9) a) There are 14 choices for the bakery item.
      There are 12 choices for a medium beverage (all of these are distinctly
      listed. Thus, there is a total of 14x12 = 168 total combinations of
      of one bakery item + medium beverage that Carol can get. 

   b) There are 14 choices for Carol's bakery item.
      There are 4x3=12 choices for coffee, of any size.
      There are 6x3=18 choices for tea, of any size.
      The are 6 choices for Ms. Didio's muffin.

      Using the product rule, the answer is 14x12x18x6 = 18,144 possible 
      orders.

      Now, there is a different way to interpret this question. In our
      first interpretation, we are distinguishing between these two orders:

      muffin a and black coffee for Carol & muffin b and tea for Ms. Didio
      muffin b and black coffee for Carol & muffin a and tea for Ms. Didio.

      We have counted both of these. But, in real life, if Carol was picking
      up the whole order herself, then these two should NOT both be counted.

      If you used the second interpretation of the question, it becomes more
      difficult. Here is that answer:

      We need to figure out the total number of bakery combinations. We can
      split these into two groups: combos WITH one pastry, and combos WITHOUT
      a pastry:

      Number of combos with a pastry = 8x6 = 48. 8 choices for the pastry and
                                                 6 for the muffin.

      Number of combos with no pastry = ((2+6-1) C 2) = 21. You have to make
      two choices of pastries out of six, allowing for repetition (from 
      section 1.4). 

      Thus, the total number of food orders is the 48+21 = 69. With this
      interpretation, the final answer = 18x12x69 = 14,904.

17) We must sum up the total number of 1 letter identifiers, 2 letter
    identifiers, ... and 8 letter identifiers. Of these, we have counted
    36 that we should not have, so we need to subtract 36 from our answer.
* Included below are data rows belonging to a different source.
theorem dPostClearCode_raisesError (code : Nat) (s : State) : (dPostClearCode code s).RaisesError := by
  unfold dPostClearCode
  split
  · simp
  · exact (dEntry_raisesError _ s).bind fun _ t => (dEmit_raisesError _ t).bind fun _ _ => trivial

theorem dDataCode_raisesError (label : DLabel) (code : Nat) (s : State) : (dDataCode label code s).RaisesError := by
  cases label with
  | code => exact dSteadyCode_raisesError code s
  | postClear => exact dPostClearCode_raisesError code s

theorem dLoop_raisesError (limit fuel : Nat) (label : DLabel) (s : State) : (dLoop limit fuel label s).RaisesError := by
  induction fuel generalizing label s with
  | zero => trivial
  | succ k ih =>
    simp only [dLoop]
    refine (dNextCode_raisesError s).bind fun code t => ?_
    split
    · trivial
    · split
      · split
        · trivial
        · exact ih _ _
      · refine (dDataCode_raisesError label code t).bind fun _ u => ?_
        split
        · trivial
        · exact ih _ u

theorem decompressAll_raisesError (limit : Nat) (s : State) : (decompressAll limit s).RaisesError :=
  dLoop_raisesError _ _ _ _

end Sys2Proof.Machine
end

section
/-! SUPPORT. How a command ends, said once for every command: the registers its pseudocode leaves, what it returns, and that
a raise carries an error (10_state.md R22 to R25, 60_exceptions.md R181, R182). -/

namespace Sys2Proof.Machine

/-- The registers of a command's pseudocode where it raises: the ones it began with, and DECOMPRESS has loaded EXPECTED_LEN
once it has passed the configuration check (44_decompressor.md R157). -/
def regsAtRaise (i : Instr) (s : State) : Regs :=
  match i with
  | .decompress len => if configuredFlag s.regs.status then { s.regs with expectedLen := len } else s.regs
  | .config _ _ _ _ _ => s.regs
  | .bwwrite _ _ => s.regs
  | .bwflush => s.regs
  | .brread _ => s.regs
  | .brreset => s.regs
  | .compress => s.regs

/-- The registers of a command's pseudocode where it returns: CONFIG has loaded CFG, set CONFIGURED, cleared ERRLATCH and
zeroed EXPECTED_LEN (40_config.md R100, R102). -/
def regsAtReturn (i : Instr) (s : State) : Regs :=
  match i with
  | .config w0 bo el tm obs =>
    { s.regs with cfg := cfgWord w0 bo el tm obs, status := statusConfigured, expectedLen := 0#32 }
  | i => regsAtRaise i s

/-- What a command that ended with the pseudocode's state `u` may return (10_state.md R22, R24, 41_bitreader.md R113). -/
def MayReturn (i : Instr) (s : State) (r : Returned) (u : State) : Prop :=
  match i with
  | .brread _ =>
    r.result.toNat ≤ 4095 ∧ (r.sentinel = true → r.result = BitVec.ofNat 32 tiffSentinel ∧ tmOf s.regs.cfg = true)
  | .compress => r = { result := u.bw.count, sentinel := false }
  | .decompress _ => r = { result := BitVec.ofNat 32 u.d.written, sentinel := false }
  | .config _ _ _ _ _ => r = returnedNothing
  | .bwwrite _ _ => r = returnedNothing
  | .bwflush => r = returnedNothing
  | .brreset => r = returnedNothing

/-- The two ends of a command (60_exceptions.md R181): a return, or a raise with an error, which CONFIG's own raise joins
with clearing CONFIGURED. -/
inductive CommandEnd (i : Instr) (s : State) : State → Prop
  | returned (r : Returned) (u : State) (hregs : u.regs = regsAtReturn i s) (hr : MayReturn i s r u) :
      CommandEnd i s (takeReturn r u)
  | raised (code : StatusCode) (i0 i1 : Nat) (u : State) (hregs : u.regs = regsAtRaise i s) (hcode : code ≠ .ok) :
      CommandEnd i s (takeRaise (isConfig i) code i0 i1 u)

/-- A command refused by the configuration check has loaded nothing. -/
theorem regsAtRaise_off {s : State} (h : configuredFlag s.regs.status = false) (i : Instr) : regsAtRaise i s = s.regs := by
  cases i with
  | decompress len => simp [regsAtRaise, h]
  | _ => rfl

theorem regsAtReturn_of_not_config {i : Instr} (hi : isConfig i = false) (s : State) : regsAtReturn i s = regsAtRaise i s := by
  cases i with
  | config w0 bo el tm obs => cases hi
  | _ => rfl

@[simp] theorem regsAtRaise_status (i : Instr) (s : State) : (regsAtRaise i s).status = s.regs.status := by
  cases i with
  | decompress len => simp only [regsAtRaise]; split <;> rfl
  | _ => rfl

/-- Only a CONFIG that returns clears ERRLATCH before its end. -/
@[simp] theorem regsAtReturn_errLatch (i : Instr) (s : State) :
    errLatchFlag (regsAtReturn i s).status = (!isConfig i && errLatchFlag s.regs.status) := by
  cases i with
  | config w0 bo el tm obs => exact errLatchFlag_statusWord _ _ _ _
  | _ => simp [regsAtReturn, isConfig]

/-- Only a CONFIG that returns sets CONFIGURED. -/
@[simp] theorem regsAtReturn_configured (i : Instr) (s : State) :
    configuredFlag (regsAtReturn i s).status = (isConfig i || configuredFlag s.regs.status) := by
  cases i with
  | config w0 bo el tm obs => exact configuredFlag_statusWord _ _ _ _
  | _ => simp [regsAtReturn, isConfig]

/-- Every raise leaves a code other than OK in STATUS. -/
theorem codeField_raised_ne_zero {code : StatusCode} (h : code ≠ .ok) (b : Bool) (i0 i1 : Nat) (s : State) :
    codeField (takeRaise b code i0 i1 s).regs.status ≠ 0 := by
  simpa [raisedRegs, statusNumber_eq_zero] using h

/-- Every return leaves OK in STATUS. -/
theorem codeField_returned (r : Returned) (s : State) : codeField (takeReturn r s).regs.status = 0 := by
  simp [returnedRegs, statusNumber]

/-- The end of a command that is not CONFIG: it is enough to say how its body ends when the block is configured. -/
theorem commandEnd_of_body {i : Instr} (hi : isConfig i = false) {op : Nat} {s t : State} {body : State → Res Returned}
    (ht : endCommand false (whenConfigured op s body) = .next t)
    (hregs : Configured s → (body s).All fun u => u.regs = regsAtRaise i s) (herr : (body s).RaisesError)
    (hret : ∀ r u, body s = .ok r u → MayReturn i s r u) : CommandEnd i s t := by
  cases hc : configuredFlag s.regs.status with
  | false =>
    rw [whenConfigured_off hc] at ht
    cases ht
    exact hi ▸ .raised .notConfigured op 0 s (regsAtRaise_off hc i).symm (by decide)
  | true =>
    rw [whenConfigured_on hc] at ht
    have hall := hregs hc
    rcases endCommand_next ht with ⟨r, u, hb, rfl⟩ | ⟨code, i0, i1, u, hb, rfl⟩
    · rw [hb] at hall
      exact .returned r u (hall.trans (regsAtReturn_of_not_config hi s).symm) (hret r u hb)
    · rw [hb] at hall herr
      exact hi ▸ .raised code i0 i1 u hall herr

/-- Where a piece and its returned value go on, the piece went on. -/
theorem Res.bind_pure_eq_ok {α β : Type} {r : Res α} {f : α → State → β} {x : β} {u : State}
    (h : (r.bind fun a s => .ok (f a s) s) = .ok x u) : ∃ a, r = .ok a u ∧ x = f a u := by
  cases r with
  | ok a s => cases h; exact ⟨a, rfl, rfl⟩
  | raised code i0 i1 s => cases h
  | fault f => cases h

/-- What `br_read(n)` returns from any state (41_bitreader.md R112, R113): a code of `n` bits, or with `TM = 1` the
sentinel 257. -/
theorem brRead_ok {n : Nat} {s u : State} {r : Nat × ReadKind} (h : brRead n s = .ok r u) :
    (r.1 < 2 ^ n ∧ r.2 = .code) ∨ (r = (tiffSentinel, .sentinel) ∧ tmOf s.regs.cfg = true) := by
  have hframe := brRefill_reader n n s
  unfold brRead at h
  cases hfill : brRefill n n s with
  | ok ending t =>
    rw [hfill] at h hframe
    cases ending with
    | filled =>
      cases h
      exact .inl ⟨brExtractCode_lt _ _ _, rfl⟩
    | exhausted =>
      have hregs : t.regs = s.regs := ReaderFrame.regs hframe
      cases htm : tmOf t.regs.cfg with
      | true =>
        simp only [Res.bind_ok, htm, if_true] at h
        cases h
        exact .inr ⟨rfl, hregs ▸ htm⟩
      | false => simp [htm] at h
  | raised code i0 i1 t => rw [hfill] at h; cases h
  | fault f => rw [hfill] at h; cases h

theorem execConfig_end {w0 bo : Nat} {el tm obs : Bool} {s t : State} (h : execConfig w0 bo el tm obs s = .next t) :
    CommandEnd (.config w0 bo el tm obs) s t := by
  unfold execConfig at h
  split_ifs at h
  · cases h
    exact .raised .unknownByteOrder bo 0 s rfl (by decide)
  · cases h
    exact .raised .invalidArgument w0 1 s rfl (by decide)
  · cases h
    exact .raised .invalidArgument w0 3 s rfl (by decide)
  · cases h
    exact .returned returnedNothing _ (by simp only [notifyInit, notify_regs]; rfl) rfl

theorem execBwwrite_end {value n : Nat} {s t : State} (h : execBwwrite value n s = .next t) :
    CommandEnd (.bwwrite value n) s t := by
  refine commandEnd_of_body rfl h (fun _ => ?_) ?_ fun r u hr => ?_
  · split
    · rfl
    · exact ((bwWrite_writer value n s).mono fun _ => WriterFrame.regs).bind_pure _
  · split
    · simp
    · exact (bwWrite_raisesError value n s).bind fun _ _ => trivial
  · split at hr
    · cases hr
    · exact (Res.bind_pure_eq_ok hr).elim fun _ h => h.2

theorem execBwflush_end {s t : State} (h : execBwflush s = .next t) : CommandEnd .bwflush s t :=
  commandEnd_of_body rfl h (fun _ => ((bwFlush_writer s).mono fun _ => WriterFrame.regs).bind_pure _)
    ((bwFlush_raisesError s).bind fun _ _ => trivial) fun _ _ hr => (Res.bind_pure_eq_ok hr).elim fun _ h => h.2

theorem execBrread_end {n : Nat} {s t : State} (h : execBrread n s = .next t) : CommandEnd (.brread n) s t := by
  refine commandEnd_of_body rfl h (fun _ => ?_) ?_ fun r u hr => ?_
  · split
    · rfl
    · exact ((brRead_reader n s).mono fun _ => ReaderFrame.regs).bind_pure _
  · split
    · simp
    · exact (brRead_raisesError n s).bind fun _ _ => trivial
  · split at hr
    · cases hr
    · rename_i hn
      obtain ⟨⟨v, kind⟩, hread, rfl⟩ := Res.bind_pure_eq_ok hr
      rcases brRead_ok hread with ⟨hv, hk⟩ | ⟨heq, htm⟩
      · have hv12 : v < 2 ^ 12 := hv.trans_le (Nat.pow_le_pow_right (by decide) (by omega))
        have hmod : v % 2 ^ 32 ≤ v := Nat.mod_le _ _
        refine ⟨?_, ?_⟩
        · rw [BitVec.toNat_ofNat]
          omega
        · obtain rfl : kind = .code := hk
          exact fun h => by cases h
      · cases heq
        exact ⟨by decide, fun _ => ⟨rfl, htm⟩⟩

theorem execBrreset_end {s t : State} (h : execBrreset s = .next t) : CommandEnd .brreset s t :=
  commandEnd_of_body rfl h (fun _ => rfl) trivial fun _ _ hr => by cases hr; rfl

theorem execCompress_end {s t : State} (h : execCompress s = .next t) : CommandEnd .compress s t :=
  commandEnd_of_body rfl h (fun _ => ((compressAll_compress _).mono fun _ hf => hf.regs).bind_pure _)
    ((compressAll_raisesError _).bind fun _ _ => trivial) fun _ _ hr => (Res.bind_pure_eq_ok hr).elim fun _ h => h.2

theorem execDecompress_end {len : Word} {s t : State} (h : execDecompress len s = .next t) :
    CommandEnd (.decompress len) s t := by
  refine commandEnd_of_body rfl h (fun hc => ?_) ((decompressAll_raisesError _ _).bind fun _ _ => trivial)
    fun _ _ hr => (Res.bind_pure_eq_ok hr).elim fun _ h => h.2
  have hfresh : (freshDecompress len s).regs = regsAtRaise (.decompress len) s := (if_pos hc).symm
  exact ((decompressAll_decompress _ _).mono fun _ hf => hf.regs.trans hfresh).bind_pure _

/-- How every command ends. -/
theorem exec_end {i : Instr} {s t : State} (h : exec i s = .next t) : CommandEnd i s t := by
  cases i with
  | config w0 bo el tm obs => exact execConfig_end h
  | bwwrite value n => exact execBwwrite_end h
  | bwflush => exact execBwflush_end h
  | brread n => exact execBrread_end h
  | brreset => exact execBrreset_end h
  | compress => exact execCompress_end h
  | decompress len => exact execDecompress_end h

/-- Only BRREAD returns SENTINEL, with RESULT 257 and `TM = 1`. -/
theorem MayReturn.sentinel {i : Instr} {s u : State} {r : Returned} (h : MayReturn i s r u) (hs : r.sentinel = true) :
    ∃ n, i = .brread n ∧ r.result = 257#32 ∧ tmOf s.regs.cfg = true := by
  cases i with
  | brread n => exact ⟨n, rfl, h.2 hs⟩
  | _ => cases h; cases hs

end Sys2Proof.Machine
end

section
/-! The obligations of 10_state.md. -/

namespace Sys2Proof.Machine

/-- Settles O16: both ends of a command write STATUS from its fields (R181), so every clause is read off the word written. -/
theorem statusRule : Obligations.StatusRule := by
  intro i s t h
  cases exec_end h with
  | returned r u hregs hr =>
    refine ⟨statusWord_lt _ _ _ _, ?_, ?_, ?_, fun hs => ?_⟩
    · exact (codeField_returned r u).trans_le (Nat.zero_le 9)
    · simp [returnedRegs, hregs, statusNumber]
    · cases hi : isConfig i <;> simp [returnedRegs, hregs, hi, statusNumber]
    · obtain ⟨n, hi, hres, htm⟩ := hr.sentinel (by simpa [returnedRegs] using hs)
      exact ⟨n, hi, codeField_returned r u, hres, htm⟩
  | raised code i0 i1 u hregs hcode =>
    have hne := codeField_raised_ne_zero hcode (isConfig i) i0 i1 u
    refine ⟨statusWord_lt _ _ _ _, ?_, ?_, ?_, fun hs => ?_⟩
    · simp [raisedRegs, statusNumber_le]
    · exact ⟨fun _ => .inl hne, fun _ => by simp [raisedRegs]⟩
    · cases hi : isConfig i <;> simp [raisedRegs, hregs, statusNumber_eq_zero, hcode]
    · simp [raisedRegs] at hs

/-- Settles O17: a return zeroes ERRINFO and leaves what the command returned, an error zeroes RESULT. -/
theorem resultRule : Obligations.ResultRule := by
  intro i s t h
  cases exec_end h with
  | returned r u hregs hr =>
    refine ⟨fun _ => ⟨rfl, rfl⟩, fun hne => absurd (codeField_returned r u) hne, fun _ => ?_⟩
    cases i with
    | brread n => exact hr.1
    | _ => cases hr; rfl
  | raised code i0 i1 u hregs hcode =>
    have hne := codeField_raised_ne_zero hcode (isConfig i) i0 i1 u
    exact ⟨fun h0 => absurd h0 hne, fun _ => rfl, fun h0 => absurd h0 hne⟩

/-- Settles O55: neither end writes EXPECTED_LEN, so it is what the command's pseudocode left. -/
theorem expectedLenRule : Obligations.ExpectedLenRule := by
  intro i s t h
  cases exec_end h with
  | returned r u hregs hr =>
    have hlen : (takeReturn r u).regs.expectedLen = (regsAtReturn i s).expectedLen :=
      (takeReturn_sameButOutcome r u).expectedLen.trans (congrArg Regs.expectedLen hregs)
    cases i with
    | config w0 bo el tm obs => exact hlen.trans (if_pos (codeField_returned r u)).symm
    | decompress len => exact hlen.trans (apply_ite Regs.expectedLen _ _ _)
    | _ => exact hlen
  | raised code i0 i1 u hregs hcode =>
    have hlen : (takeRaise (isConfig i) code i0 i1 u).regs.expectedLen = (regsAtRaise i s).expectedLen :=
      (takeRaise_sameButOutcome _ code i0 i1 u).expectedLen.trans (congrArg Regs.expectedLen hregs)
    cases i with
    | config w0 bo el tm obs => exact hlen.trans (if_neg (codeField_raised_ne_zero hcode _ i0 i1 u)).symm
    | decompress len => exact hlen.trans (apply_ite Regs.expectedLen _ _ _)
    | _ => exact hlen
    Use the product rule for each of the independent parts.
    # of one letter IDs = 26 (1 for each letter)
    # of two letter IDs = 26x36 (since there are 36 indepedent choices for
                                 the second letter.)
    # of three letter IDs = 26x36x36 (since there are also 36 choices for
                                      the third letter.)
    ...
    So, continuing this, we find the final answer to be:

    26 + 26x36 + 26x36^2 + 26x36^3 + 26x36^4 + 26x36^5 + 26x36^6 + 26x36^7 - 36
 
    =  26x36 + 26x36^2 + 26x36^3 + 26x36^4 + 26x36^5 + 26x36^6 + 26x36^7 - 10

    (Note: 36^4 means 36 raised to the power 4, for example.)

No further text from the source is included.